====== AVAILABLE DATA

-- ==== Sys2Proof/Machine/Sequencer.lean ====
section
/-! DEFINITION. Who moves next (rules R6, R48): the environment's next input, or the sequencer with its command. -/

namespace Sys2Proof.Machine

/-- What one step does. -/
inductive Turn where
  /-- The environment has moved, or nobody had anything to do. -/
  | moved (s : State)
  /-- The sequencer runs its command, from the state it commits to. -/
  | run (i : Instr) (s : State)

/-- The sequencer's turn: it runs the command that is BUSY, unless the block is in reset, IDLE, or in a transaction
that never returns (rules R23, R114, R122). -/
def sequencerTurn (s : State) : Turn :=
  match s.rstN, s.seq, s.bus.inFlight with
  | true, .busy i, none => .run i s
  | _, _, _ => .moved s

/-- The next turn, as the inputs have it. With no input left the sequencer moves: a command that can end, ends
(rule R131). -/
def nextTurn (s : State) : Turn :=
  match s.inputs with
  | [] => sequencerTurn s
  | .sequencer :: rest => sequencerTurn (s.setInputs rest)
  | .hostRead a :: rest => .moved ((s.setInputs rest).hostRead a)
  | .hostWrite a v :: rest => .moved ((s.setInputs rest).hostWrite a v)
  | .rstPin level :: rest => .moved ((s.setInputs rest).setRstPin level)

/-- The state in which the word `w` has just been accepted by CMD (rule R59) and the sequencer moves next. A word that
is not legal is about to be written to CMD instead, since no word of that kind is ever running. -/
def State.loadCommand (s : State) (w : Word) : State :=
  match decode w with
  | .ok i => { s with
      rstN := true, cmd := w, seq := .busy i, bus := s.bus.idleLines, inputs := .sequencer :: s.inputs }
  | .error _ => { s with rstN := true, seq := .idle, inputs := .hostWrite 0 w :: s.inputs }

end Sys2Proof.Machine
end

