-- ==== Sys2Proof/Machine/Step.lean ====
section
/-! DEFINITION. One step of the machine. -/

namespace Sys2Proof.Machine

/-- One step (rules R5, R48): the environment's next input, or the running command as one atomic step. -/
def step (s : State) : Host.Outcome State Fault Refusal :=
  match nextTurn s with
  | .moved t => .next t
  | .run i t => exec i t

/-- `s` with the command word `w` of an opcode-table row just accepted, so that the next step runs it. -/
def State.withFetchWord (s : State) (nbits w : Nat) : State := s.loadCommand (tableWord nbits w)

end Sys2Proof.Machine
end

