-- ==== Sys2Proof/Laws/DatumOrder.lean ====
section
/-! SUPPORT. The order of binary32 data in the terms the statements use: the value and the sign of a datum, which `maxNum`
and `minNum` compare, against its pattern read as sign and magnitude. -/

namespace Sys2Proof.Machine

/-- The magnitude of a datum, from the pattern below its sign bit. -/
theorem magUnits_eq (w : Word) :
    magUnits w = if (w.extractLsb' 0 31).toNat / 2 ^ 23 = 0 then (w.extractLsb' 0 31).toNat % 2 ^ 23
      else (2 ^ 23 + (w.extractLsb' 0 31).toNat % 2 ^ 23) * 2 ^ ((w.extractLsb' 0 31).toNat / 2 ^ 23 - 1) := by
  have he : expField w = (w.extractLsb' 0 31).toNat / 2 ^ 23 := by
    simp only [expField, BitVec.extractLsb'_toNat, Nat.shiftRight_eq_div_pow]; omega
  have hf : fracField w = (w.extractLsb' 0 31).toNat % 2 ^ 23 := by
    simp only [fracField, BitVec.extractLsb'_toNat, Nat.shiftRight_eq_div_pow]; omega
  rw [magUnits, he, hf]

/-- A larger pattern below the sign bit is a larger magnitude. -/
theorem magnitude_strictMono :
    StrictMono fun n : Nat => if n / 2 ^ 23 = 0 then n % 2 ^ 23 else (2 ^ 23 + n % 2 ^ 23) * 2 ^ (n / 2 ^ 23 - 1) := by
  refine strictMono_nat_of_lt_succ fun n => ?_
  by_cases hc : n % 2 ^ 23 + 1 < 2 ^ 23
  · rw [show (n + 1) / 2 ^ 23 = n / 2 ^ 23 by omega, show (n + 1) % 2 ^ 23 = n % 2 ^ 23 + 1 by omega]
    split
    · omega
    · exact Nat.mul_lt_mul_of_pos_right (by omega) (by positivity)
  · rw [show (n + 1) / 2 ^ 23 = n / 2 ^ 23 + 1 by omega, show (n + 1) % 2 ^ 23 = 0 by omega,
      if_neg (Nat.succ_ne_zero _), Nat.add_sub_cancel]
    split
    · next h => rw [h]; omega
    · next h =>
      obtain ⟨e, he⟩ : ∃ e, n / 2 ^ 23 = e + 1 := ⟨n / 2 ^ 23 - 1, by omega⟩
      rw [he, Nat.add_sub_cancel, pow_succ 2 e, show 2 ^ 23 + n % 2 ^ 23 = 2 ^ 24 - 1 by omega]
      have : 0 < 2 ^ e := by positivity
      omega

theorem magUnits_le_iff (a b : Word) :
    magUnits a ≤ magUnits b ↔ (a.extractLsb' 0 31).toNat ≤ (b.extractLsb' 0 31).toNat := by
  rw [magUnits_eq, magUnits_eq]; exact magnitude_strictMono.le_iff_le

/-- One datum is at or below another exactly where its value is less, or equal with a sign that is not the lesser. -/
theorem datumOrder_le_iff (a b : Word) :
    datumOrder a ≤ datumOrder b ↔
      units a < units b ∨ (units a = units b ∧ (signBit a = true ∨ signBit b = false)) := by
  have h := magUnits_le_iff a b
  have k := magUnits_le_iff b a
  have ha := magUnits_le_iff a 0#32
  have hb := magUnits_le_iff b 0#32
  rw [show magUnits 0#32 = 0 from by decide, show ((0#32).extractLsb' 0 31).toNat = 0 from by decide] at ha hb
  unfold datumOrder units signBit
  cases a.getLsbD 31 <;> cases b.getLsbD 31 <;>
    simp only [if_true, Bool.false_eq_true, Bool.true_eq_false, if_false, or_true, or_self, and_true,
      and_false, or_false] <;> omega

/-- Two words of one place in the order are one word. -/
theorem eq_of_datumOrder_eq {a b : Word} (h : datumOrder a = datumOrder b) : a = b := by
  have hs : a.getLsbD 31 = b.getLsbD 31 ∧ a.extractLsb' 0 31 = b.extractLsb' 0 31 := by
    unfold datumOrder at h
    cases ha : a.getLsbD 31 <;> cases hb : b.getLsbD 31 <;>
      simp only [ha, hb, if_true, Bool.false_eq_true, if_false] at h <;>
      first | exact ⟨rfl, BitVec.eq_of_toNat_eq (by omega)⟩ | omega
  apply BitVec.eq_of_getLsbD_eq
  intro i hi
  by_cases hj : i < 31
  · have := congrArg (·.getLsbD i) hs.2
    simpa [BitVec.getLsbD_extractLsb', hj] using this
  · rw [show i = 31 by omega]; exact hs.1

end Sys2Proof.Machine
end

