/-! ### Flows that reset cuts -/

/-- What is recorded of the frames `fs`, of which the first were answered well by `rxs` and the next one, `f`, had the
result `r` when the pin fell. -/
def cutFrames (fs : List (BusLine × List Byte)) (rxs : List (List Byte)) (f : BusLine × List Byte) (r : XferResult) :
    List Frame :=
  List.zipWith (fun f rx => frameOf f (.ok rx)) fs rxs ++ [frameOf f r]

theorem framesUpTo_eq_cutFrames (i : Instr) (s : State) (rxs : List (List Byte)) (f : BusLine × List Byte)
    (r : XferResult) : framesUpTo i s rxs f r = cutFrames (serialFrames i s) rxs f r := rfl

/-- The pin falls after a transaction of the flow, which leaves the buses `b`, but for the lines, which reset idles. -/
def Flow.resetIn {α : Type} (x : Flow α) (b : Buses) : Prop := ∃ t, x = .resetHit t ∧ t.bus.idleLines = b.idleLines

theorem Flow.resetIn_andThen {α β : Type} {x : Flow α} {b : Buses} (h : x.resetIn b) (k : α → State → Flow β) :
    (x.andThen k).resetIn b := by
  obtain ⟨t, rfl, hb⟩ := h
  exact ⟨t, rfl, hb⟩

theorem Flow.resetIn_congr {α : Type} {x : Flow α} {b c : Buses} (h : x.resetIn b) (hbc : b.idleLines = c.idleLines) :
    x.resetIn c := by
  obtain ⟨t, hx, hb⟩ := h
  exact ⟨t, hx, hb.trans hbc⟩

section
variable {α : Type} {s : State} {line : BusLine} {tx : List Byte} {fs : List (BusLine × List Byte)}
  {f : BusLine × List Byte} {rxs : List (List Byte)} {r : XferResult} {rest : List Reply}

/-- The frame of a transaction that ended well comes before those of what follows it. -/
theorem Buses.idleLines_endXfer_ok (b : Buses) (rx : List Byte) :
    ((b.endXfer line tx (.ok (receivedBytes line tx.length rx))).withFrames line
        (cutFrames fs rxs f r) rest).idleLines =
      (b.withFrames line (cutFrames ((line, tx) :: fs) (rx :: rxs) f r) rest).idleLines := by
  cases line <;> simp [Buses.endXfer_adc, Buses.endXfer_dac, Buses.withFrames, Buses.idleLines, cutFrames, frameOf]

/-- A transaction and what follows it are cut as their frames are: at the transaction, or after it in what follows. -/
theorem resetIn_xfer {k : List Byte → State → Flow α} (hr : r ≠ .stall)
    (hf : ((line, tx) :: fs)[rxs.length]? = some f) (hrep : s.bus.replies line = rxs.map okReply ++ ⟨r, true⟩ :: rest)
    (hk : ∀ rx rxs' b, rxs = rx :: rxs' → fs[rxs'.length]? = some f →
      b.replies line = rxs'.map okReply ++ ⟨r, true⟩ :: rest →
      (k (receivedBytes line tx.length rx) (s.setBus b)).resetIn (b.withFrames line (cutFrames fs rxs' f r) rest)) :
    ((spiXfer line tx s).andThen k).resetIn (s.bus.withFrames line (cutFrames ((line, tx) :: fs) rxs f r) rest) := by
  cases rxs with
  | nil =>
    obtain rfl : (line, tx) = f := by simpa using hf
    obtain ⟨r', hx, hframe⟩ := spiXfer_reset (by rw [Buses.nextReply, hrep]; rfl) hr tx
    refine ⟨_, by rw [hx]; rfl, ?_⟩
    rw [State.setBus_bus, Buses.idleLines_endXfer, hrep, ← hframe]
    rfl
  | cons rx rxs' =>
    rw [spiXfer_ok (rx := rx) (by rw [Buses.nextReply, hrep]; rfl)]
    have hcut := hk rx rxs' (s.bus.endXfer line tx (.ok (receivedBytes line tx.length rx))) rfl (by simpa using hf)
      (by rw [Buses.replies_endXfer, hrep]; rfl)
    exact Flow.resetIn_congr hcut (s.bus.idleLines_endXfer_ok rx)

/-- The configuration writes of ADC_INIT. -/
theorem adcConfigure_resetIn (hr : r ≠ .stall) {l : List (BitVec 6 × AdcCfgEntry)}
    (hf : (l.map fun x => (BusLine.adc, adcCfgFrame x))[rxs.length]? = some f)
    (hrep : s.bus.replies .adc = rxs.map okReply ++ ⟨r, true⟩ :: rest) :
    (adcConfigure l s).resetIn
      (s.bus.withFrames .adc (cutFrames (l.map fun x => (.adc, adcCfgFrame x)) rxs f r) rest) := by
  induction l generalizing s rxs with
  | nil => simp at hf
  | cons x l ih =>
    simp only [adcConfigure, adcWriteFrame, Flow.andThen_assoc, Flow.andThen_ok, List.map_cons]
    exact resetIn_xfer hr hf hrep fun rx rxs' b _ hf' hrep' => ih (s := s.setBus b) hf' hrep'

============

## WHAT YOU HAVE TO DO
Once the line with "reset idles. -/" is found in the records above, print exactly that line and every line after it through the line with "(cutFrames fs rxs f".

## EXERCISE OUTPUT
/-- The pin falls after a transaction of the flow, which leaves the buses `b`, but for the lines, which reset idles. -/
def Flow.resetIn {α : Type} (x : Flow α) (b : Buses) : Prop := ∃ t, x = .resetHit t ∧ t.bus.idleLines = b.idleLines

theorem Flow.resetIn_andThen {α β : Type} {x : Flow α} {b : Buses} (h : x.resetIn b) (k : α → State → Flow β) :
    (x.andThen k).resetIn b := by
  obtain ⟨t, rfl, hb⟩ := h
  exact ⟨t, rfl, hb⟩

theorem Flow.resetIn_congr {α : Type} {x : Flow α} {b c : Buses} (h : x.resetIn b) (hbc : b.idleLines = c.idleLines) :
    x.resetIn c := by
  obtain ⟨t, hx, hb⟩ := h
  exact ⟨t, hx, hb.trans hbc⟩

section
variable {α : Type} {s : State} {line : BusLine} {tx : List Byte} {fs : List (BusLine × List Byte)}
  {f : BusLine × List Byte} {rxs : List (List Byte)} {r : XferResult} {rest : List Reply}

/-- The frame of a transaction that ended well comes before those of what follows it. -/
theorem Buses.idleLines_endXfer_ok (b : Buses) (rx : List Byte) :
    ((b.endXfer line tx (.ok (receivedBytes line tx.length rx))).withFrames line
        (cutFrames fs rxs f r) rest).idleLines =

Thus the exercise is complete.